Data extract:

-- ==== Sys2Proof/Syntax.lean ====
section
/-! DEFINITION. The instruction syntax of the Sprinvia 4000: the eight Ronid formats of 02 (R19, R25 to R32), the
Milestone format of 03 (R71), the parameters that events carry, and the one inductive of all steps of the opcode
table. Fields keep the names and the widths of the spec's tables; which values a field may hold is WellFormed's. -/

namespace Sys2Proof

/-- Format A, register (R25). -/
structure FmtA where
  la : BitVec 4
  nf : Bool
  gd : BitVec 3
  order : BitVec 2
  scope : BitVec 3
  sat : Bool
  rnd : BitVec 3
  ty : BitVec 4
  fn : BitVec 4
  c : BitVec 5
  b : BitVec 5
  a : BitVec 5
  d : BitVec 5
deriving DecidableEq, Repr

/-- Format I, immediate (R26). -/
structure FmtI where
  la : BitVec 4
  nf : Bool
  gd : BitVec 3
  imm : BitVec 32
  b : BitVec 5
  a : BitVec 5
  d : BitVec 5
deriving DecidableEq, Repr

/-- Format M, memory (R27). The FN bits carry TYPE. -/
structure FmtM where
  la : BitVec 4
  nf : Bool
  gd : BitVec 3
  order : BitVec 2
  scope : BitVec 3
  size : BitVec 3
  offs : BitVec 16
  ty : BitVec 4
  c : BitVec 5
  b : BitVec 5
  a : BitVec 5
  d : BitVec 5
deriving DecidableEq, Repr

/-- Format B, branch and task target (R28). -/
structure FmtB where
  la : BitVec 4
  nf : Bool
  gd : BitVec 3
  offs : BitVec 24
  fn : BitVec 4
  c : BitVec 5
  b : BitVec 5
  a : BitVec 5
  d : BitVec 5
deriving DecidableEq, Repr

/-- Format T, tile and matrix (R29). -/
structure FmtT where
  la : BitVec 4
  nf : Bool
  gd : BitVec 3
  wrap : Bool
  rnd : BitVec 3
  sat : Bool
  ty : BitVec 4
  coff : BitVec 10
  fn : BitVec 4
  c : BitVec 5
  b : BitVec 5
  a : BitVec 5
  d : BitVec 5
deriving DecidableEq, Repr

/-- Format W, view (R30). -/
structure FmtW where
  la : BitVec 4
  nf : Bool
  gd : BitVec 3
  b8 : BitVec 5
  mode : BitVec 2
  space : BitVec 3
  imm : BitVec 9
  ty : BitVec 4
  fn : BitVec 4
  c : BitVec 5
  b : BitVec 5
  a : BitVec 5
  d : BitVec 5
deriving DecidableEq, Repr

/-- Format E, engine command (R31). -/
structure FmtE where
  la : BitVec 4
  nf : Bool
  gd : BitVec 3
  tag : BitVec 6
  split : BitVec 3
  mbx : Bool
  scope : BitVec 3
  fn : BitVec 4
  c : BitVec 5
  b : BitVec 5
  a : BitVec 5
  d : BitVec 5
deriving DecidableEq, Repr

/-- Format S, system (R32). -/
structure FmtS where
  la : BitVec 4
  nf : Bool
  gd : BitVec 3
  sel : BitVec 12
  fn : BitVec 4
  c : BitVec 5
  b : BitVec 5
  a : BitVec 5
  d : BitVec 5
deriving DecidableEq, Repr

/-- A Milestone word (R71). -/
structure FmtMs where
  imm : BitVec 14
  b : BitVec 4
  a : BitVec 4
  d : BitVec 4
deriving DecidableEq, Repr

/-- An execution context: a task slot of a compute core (cores are numbered cluster x 32 + core over the package's
clusters), a TSC, or a system core of a die (R45, R294). -/
inductive HartId where
  | slot (core n : Nat)
  | tsc (cluster : Nat)
  | sys (die n : Nat)
deriving DecidableEq, Repr

/-- Where an engine command stands: in the command queue of a slot (R246), or kept by a die after its task ended
(R157). -/
inductive Site where
  | hart (h : HartId)
  | die (d : Nat)
deriving DecidableEq, Repr

/-- A firmware image where the resident system places it (R344, R375): the file of R380, the address it is entered at, the
virtual address of its first page, the frames of its pages, and how many of them are text. One without frames stands where it
stood. -/
structure FirmwareImage where
  file : List Byte := []
  entry : Word := 0
  base : Word := 0
  frames : List Nat := []
  text : Nat := 0
deriving DecidableEq, Repr

/-- Where a new partition stands (R388): its clusters, and of each queue pair but pair 0 the place of its ASID among the
partition's and whether it delivers in order (R102). -/
structure PartitionPlan where
  clusters : List Nat
  pairs : List (Nat × Bool)
deriving DecidableEq, Repr

/-- A 64 KiB bank that can enter retention (R350). -/
inductive Bank where
  | typed (core : Nat) (space : BitVec 3) (i : Nat)
  | cluster (cluster i : Nat)
  | dieCache (die i : Nat)
deriving DecidableEq, Repr

/-- What goes over Turnpike from package to package (R260, R262, R120, R351): a payload flit for a physical address, one
whose payload is poisoned, one of 4-bit elements that leave the other halves of their bytes, the signal of a fused copy, a message
for a mailbox, and the answers to what this package sent: the acknowledgement of a flit or signal of a command, with 0 or the status that it fails with (R373), and the answers to
a `send`, to a command's completion, to a launch's, and to a message that is dropped where it is refused. -/
inductive Packet where
  | flit (pa : Nat) (bytes : List Byte)
  | poisoned (pa : Nat) (bytes : List Byte)
  | nibbles (half : List (Nat × Bool × Nat))
  | acknowledged (command status : Nat)
  | signal (pa : Nat) (add : Bool)
  | message (part : Nat) (handle : Word) (body : List Byte)
  | answer (h : HartId) (status : Nat)
  | commandAnswer (command status : Nat)
  | launchAnswer (part launch status : Nat)
  | dropAnswer (part status : Nat)
deriving DecidableEq, Repr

What the task requires: Please reproduce the lines from the line with "b : BitVec 4" to the line with "partition's and whether", both ends included, exactly as they appear above.

Expected output:
  b : BitVec 4
  a : BitVec 4
  d : BitVec 4
deriving DecidableEq, Repr

/-- An execution context: a task slot of a compute core (cores are numbered cluster x 32 + core over the package's
clusters), a TSC, or a system core of a die (R45, R294). -/
inductive HartId where
  | slot (core n : Nat)
  | tsc (cluster : Nat)
  | sys (die n : Nat)
deriving DecidableEq, Repr

/-- Where an engine command stands: in the command queue of a slot (R246), or kept by a die after its task ended
(R157). -/
inductive Site where
  | hart (h : HartId)
  | die (d : Nat)
deriving DecidableEq, Repr

/-- A firmware image where the resident system places it (R344, R375): the file of R380, the address it is entered at, the
virtual address of its first page, the frames of its pages, and how many of them are text. One without frames stands where it
stood. -/
structure FirmwareImage where
  file : List Byte := []
  entry : Word := 0
  base : Word := 0
  frames : List Nat := []
  text : Nat := 0
deriving DecidableEq, Repr

/-- Where a new partition stands (R388): its clusters, and of each queue pair but pair 0 the place of its ASID among the
partition's and whether it delivers in order (R102). -/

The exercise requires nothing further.